◆ PROBLEM: Copy the records below word for word. Stop after the line that contains "(force : Bool)".

(Beginning of RECORDS SHOWN)

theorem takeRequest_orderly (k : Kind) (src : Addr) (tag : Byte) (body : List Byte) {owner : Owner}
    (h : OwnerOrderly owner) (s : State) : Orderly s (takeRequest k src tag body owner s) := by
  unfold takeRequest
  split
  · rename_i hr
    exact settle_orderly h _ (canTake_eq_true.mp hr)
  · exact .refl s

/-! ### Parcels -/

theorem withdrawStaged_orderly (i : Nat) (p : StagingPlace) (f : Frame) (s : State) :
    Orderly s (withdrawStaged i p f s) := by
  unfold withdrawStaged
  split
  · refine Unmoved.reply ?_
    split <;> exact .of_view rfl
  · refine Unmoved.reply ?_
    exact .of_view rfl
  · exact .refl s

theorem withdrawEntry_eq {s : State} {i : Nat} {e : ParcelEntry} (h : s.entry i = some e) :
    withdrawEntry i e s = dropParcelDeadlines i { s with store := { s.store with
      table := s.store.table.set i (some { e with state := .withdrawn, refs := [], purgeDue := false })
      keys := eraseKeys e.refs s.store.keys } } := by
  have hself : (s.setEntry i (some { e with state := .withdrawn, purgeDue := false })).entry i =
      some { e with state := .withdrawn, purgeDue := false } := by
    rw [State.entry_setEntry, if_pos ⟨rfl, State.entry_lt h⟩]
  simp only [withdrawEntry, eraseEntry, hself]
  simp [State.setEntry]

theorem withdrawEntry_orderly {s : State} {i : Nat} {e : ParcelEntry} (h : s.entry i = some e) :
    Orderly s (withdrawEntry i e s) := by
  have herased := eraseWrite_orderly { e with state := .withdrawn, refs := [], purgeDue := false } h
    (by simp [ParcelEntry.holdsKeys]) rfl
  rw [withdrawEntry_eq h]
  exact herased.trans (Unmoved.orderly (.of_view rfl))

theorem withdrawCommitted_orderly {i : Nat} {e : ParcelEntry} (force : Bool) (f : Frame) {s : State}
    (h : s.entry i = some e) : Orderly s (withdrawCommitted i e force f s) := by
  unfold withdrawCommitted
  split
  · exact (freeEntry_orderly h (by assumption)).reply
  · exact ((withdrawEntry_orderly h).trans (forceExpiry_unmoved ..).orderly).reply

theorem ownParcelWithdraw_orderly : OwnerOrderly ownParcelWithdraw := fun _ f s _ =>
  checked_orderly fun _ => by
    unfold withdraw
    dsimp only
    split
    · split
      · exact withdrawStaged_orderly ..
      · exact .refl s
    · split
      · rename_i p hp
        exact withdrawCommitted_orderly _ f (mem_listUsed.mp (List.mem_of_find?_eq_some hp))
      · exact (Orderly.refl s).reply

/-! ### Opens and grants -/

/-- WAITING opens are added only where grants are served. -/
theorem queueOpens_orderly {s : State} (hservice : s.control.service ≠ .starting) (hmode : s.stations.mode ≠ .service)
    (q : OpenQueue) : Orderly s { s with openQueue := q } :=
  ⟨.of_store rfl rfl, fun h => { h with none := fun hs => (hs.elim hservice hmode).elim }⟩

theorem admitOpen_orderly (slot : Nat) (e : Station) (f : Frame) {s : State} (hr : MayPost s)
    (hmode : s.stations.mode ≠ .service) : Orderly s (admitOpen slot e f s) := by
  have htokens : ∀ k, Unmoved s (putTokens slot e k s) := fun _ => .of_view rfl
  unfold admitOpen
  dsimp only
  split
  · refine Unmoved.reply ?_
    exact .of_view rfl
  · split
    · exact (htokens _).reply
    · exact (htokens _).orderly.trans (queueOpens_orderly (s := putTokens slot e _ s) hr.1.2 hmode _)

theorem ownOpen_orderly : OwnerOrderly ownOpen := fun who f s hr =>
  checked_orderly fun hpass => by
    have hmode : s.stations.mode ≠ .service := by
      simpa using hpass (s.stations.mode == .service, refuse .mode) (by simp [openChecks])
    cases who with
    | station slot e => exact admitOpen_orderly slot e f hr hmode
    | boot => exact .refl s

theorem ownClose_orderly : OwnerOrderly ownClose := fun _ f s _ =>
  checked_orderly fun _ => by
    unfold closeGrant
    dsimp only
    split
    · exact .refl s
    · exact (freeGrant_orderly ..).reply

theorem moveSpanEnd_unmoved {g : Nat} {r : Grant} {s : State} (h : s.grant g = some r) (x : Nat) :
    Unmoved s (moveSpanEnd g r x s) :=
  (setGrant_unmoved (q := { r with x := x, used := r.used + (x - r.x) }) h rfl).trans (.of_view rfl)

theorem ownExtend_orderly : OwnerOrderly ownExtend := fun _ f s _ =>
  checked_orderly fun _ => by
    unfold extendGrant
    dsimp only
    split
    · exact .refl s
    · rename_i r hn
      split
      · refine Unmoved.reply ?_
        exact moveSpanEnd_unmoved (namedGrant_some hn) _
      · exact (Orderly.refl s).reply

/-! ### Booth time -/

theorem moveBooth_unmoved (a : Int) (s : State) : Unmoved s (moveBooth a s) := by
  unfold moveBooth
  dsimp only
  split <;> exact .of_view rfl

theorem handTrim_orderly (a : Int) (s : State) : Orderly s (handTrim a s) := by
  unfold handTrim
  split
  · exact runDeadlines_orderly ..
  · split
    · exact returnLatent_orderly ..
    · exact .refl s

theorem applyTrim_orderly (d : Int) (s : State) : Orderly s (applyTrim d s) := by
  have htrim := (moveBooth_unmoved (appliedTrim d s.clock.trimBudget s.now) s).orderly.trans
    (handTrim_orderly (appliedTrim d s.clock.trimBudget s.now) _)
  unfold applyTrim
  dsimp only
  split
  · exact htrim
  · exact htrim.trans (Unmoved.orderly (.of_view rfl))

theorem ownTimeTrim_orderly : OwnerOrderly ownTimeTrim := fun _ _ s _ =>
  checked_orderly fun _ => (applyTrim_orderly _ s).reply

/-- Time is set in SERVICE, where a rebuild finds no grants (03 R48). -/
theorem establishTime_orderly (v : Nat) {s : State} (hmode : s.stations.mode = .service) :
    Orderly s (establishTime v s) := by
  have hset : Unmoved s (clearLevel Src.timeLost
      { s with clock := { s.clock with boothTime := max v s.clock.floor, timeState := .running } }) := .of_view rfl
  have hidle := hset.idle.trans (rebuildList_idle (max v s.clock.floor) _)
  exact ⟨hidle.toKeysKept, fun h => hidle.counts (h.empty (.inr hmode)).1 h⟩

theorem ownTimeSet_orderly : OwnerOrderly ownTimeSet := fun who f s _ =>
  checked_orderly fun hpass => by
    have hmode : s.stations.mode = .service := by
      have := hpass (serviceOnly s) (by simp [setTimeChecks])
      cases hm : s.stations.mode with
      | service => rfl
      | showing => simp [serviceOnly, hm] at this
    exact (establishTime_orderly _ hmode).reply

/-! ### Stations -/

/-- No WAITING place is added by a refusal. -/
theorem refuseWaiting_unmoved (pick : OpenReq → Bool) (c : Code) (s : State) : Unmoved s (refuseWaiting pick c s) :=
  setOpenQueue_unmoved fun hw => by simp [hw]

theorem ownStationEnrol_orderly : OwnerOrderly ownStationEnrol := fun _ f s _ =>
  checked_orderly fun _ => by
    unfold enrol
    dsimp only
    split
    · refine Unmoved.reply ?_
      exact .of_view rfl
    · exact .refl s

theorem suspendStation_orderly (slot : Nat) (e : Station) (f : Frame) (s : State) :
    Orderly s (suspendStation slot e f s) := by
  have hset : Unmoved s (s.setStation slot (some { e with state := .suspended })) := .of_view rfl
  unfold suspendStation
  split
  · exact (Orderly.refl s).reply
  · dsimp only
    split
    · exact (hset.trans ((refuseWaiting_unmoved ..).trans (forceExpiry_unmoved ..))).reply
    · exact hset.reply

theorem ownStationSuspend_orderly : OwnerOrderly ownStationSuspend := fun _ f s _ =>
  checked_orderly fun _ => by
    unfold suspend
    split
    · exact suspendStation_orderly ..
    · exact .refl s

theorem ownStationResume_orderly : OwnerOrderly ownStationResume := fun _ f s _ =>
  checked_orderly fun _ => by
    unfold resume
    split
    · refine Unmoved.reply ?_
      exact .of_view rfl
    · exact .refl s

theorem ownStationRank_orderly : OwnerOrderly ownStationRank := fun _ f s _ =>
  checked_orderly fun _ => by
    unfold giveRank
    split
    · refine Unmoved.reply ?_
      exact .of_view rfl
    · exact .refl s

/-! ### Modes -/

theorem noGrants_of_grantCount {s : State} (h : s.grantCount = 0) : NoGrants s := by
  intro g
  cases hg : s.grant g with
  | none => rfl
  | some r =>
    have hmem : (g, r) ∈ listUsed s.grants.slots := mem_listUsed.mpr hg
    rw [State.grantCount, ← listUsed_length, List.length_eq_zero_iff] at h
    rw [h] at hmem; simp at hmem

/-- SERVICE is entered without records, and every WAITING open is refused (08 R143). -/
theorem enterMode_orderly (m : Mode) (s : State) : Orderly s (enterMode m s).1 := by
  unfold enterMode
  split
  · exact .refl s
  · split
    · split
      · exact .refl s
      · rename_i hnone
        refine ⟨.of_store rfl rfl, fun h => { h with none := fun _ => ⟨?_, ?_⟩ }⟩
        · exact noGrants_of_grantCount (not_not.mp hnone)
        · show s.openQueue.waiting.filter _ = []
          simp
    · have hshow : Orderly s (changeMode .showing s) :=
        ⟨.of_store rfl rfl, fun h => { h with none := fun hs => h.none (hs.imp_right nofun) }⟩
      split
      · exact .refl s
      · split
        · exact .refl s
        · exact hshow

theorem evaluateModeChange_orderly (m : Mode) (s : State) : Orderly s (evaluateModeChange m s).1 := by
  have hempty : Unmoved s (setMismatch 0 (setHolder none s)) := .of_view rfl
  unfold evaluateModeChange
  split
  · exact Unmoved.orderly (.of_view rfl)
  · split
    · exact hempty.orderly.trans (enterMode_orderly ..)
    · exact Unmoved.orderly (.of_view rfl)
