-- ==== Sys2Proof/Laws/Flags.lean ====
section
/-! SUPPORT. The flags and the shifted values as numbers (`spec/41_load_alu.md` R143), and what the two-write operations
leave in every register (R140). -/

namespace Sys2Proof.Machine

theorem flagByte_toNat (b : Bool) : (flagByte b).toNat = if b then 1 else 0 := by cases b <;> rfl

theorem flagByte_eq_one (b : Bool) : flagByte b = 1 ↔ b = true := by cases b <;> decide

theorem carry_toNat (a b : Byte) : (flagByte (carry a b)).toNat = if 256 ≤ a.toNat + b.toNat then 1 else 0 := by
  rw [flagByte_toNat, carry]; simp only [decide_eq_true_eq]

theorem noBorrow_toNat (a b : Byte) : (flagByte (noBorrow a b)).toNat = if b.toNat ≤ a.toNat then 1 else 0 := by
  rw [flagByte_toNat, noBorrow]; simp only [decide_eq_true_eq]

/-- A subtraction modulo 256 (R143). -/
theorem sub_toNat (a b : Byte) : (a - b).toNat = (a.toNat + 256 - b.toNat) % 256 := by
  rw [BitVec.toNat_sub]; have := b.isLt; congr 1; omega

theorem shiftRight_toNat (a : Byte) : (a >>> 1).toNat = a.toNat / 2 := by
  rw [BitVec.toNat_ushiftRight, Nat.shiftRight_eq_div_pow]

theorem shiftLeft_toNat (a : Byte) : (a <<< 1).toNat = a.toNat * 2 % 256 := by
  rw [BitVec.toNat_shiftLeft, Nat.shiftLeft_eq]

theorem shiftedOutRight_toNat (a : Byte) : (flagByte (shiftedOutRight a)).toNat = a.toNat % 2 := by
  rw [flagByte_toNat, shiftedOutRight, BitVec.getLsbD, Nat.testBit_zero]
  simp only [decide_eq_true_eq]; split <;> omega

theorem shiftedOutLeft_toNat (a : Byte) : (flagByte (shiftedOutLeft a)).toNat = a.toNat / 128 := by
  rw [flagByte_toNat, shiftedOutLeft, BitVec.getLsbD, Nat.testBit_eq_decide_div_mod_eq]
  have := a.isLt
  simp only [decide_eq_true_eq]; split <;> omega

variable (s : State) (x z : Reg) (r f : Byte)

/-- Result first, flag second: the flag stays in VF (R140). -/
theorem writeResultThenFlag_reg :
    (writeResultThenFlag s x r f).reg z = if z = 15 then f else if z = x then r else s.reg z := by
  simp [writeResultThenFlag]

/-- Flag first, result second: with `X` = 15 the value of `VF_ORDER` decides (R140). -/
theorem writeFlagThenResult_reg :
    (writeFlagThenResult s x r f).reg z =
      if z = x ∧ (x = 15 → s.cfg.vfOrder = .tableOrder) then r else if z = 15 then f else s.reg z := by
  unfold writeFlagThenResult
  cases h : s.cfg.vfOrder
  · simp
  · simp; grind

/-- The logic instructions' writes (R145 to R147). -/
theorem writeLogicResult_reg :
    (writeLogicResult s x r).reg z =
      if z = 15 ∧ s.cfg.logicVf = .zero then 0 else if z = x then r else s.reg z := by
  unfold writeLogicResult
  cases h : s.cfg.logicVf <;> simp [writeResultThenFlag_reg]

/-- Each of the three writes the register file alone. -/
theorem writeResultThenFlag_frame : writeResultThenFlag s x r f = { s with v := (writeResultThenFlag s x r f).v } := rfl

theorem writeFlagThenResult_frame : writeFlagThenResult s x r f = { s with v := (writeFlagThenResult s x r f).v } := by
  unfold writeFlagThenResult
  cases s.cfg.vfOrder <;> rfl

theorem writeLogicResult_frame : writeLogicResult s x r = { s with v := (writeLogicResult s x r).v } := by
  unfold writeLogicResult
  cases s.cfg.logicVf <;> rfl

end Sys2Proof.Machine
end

(End of RECORDS SHOWN)

◆ EXERCISE RESULT:
theorem takeRequest_orderly (k : Kind) (src : Addr) (tag : Byte) (body : List Byte) {owner : Owner}
    (h : OwnerOrderly owner) (s : State) : Orderly s (takeRequest k src tag body owner s) := by
  unfold takeRequest
  split
  · rename_i hr
    exact settle_orderly h _ (canTake_eq_true.mp hr)
  · exact .refl s

/-! ### Parcels -/

theorem withdrawStaged_orderly (i : Nat) (p : StagingPlace) (f : Frame) (s : State) :
    Orderly s (withdrawStaged i p f s) := by
  unfold withdrawStaged
  split
  · refine Unmoved.reply ?_
    split <;> exact .of_view rfl
  · refine Unmoved.reply ?_
    exact .of_view rfl
  · exact .refl s

theorem withdrawEntry_eq {s : State} {i : Nat} {e : ParcelEntry} (h : s.entry i = some e) :
    withdrawEntry i e s = dropParcelDeadlines i { s with store := { s.store with
      table := s.store.table.set i (some { e with state := .withdrawn, refs := [], purgeDue := false })
      keys := eraseKeys e.refs s.store.keys } } := by
  have hself : (s.setEntry i (some { e with state := .withdrawn, purgeDue := false })).entry i =
      some { e with state := .withdrawn, purgeDue := false } := by
    rw [State.entry_setEntry, if_pos ⟨rfl, State.entry_lt h⟩]
  simp only [withdrawEntry, eraseEntry, hself]
  simp [State.setEntry]

theorem withdrawEntry_orderly {s : State} {i : Nat} {e : ParcelEntry} (h : s.entry i = some e) :
    Orderly s (withdrawEntry i e s) := by
  have herased := eraseWrite_orderly { e with state := .withdrawn, refs := [], purgeDue := false } h
    (by simp [ParcelEntry.holdsKeys]) rfl
  rw [withdrawEntry_eq h]
  exact herased.trans (Unmoved.orderly (.of_view rfl))

theorem withdrawCommitted_orderly {i : Nat} {e : ParcelEntry} (force : Bool) (f : Frame) {s : State}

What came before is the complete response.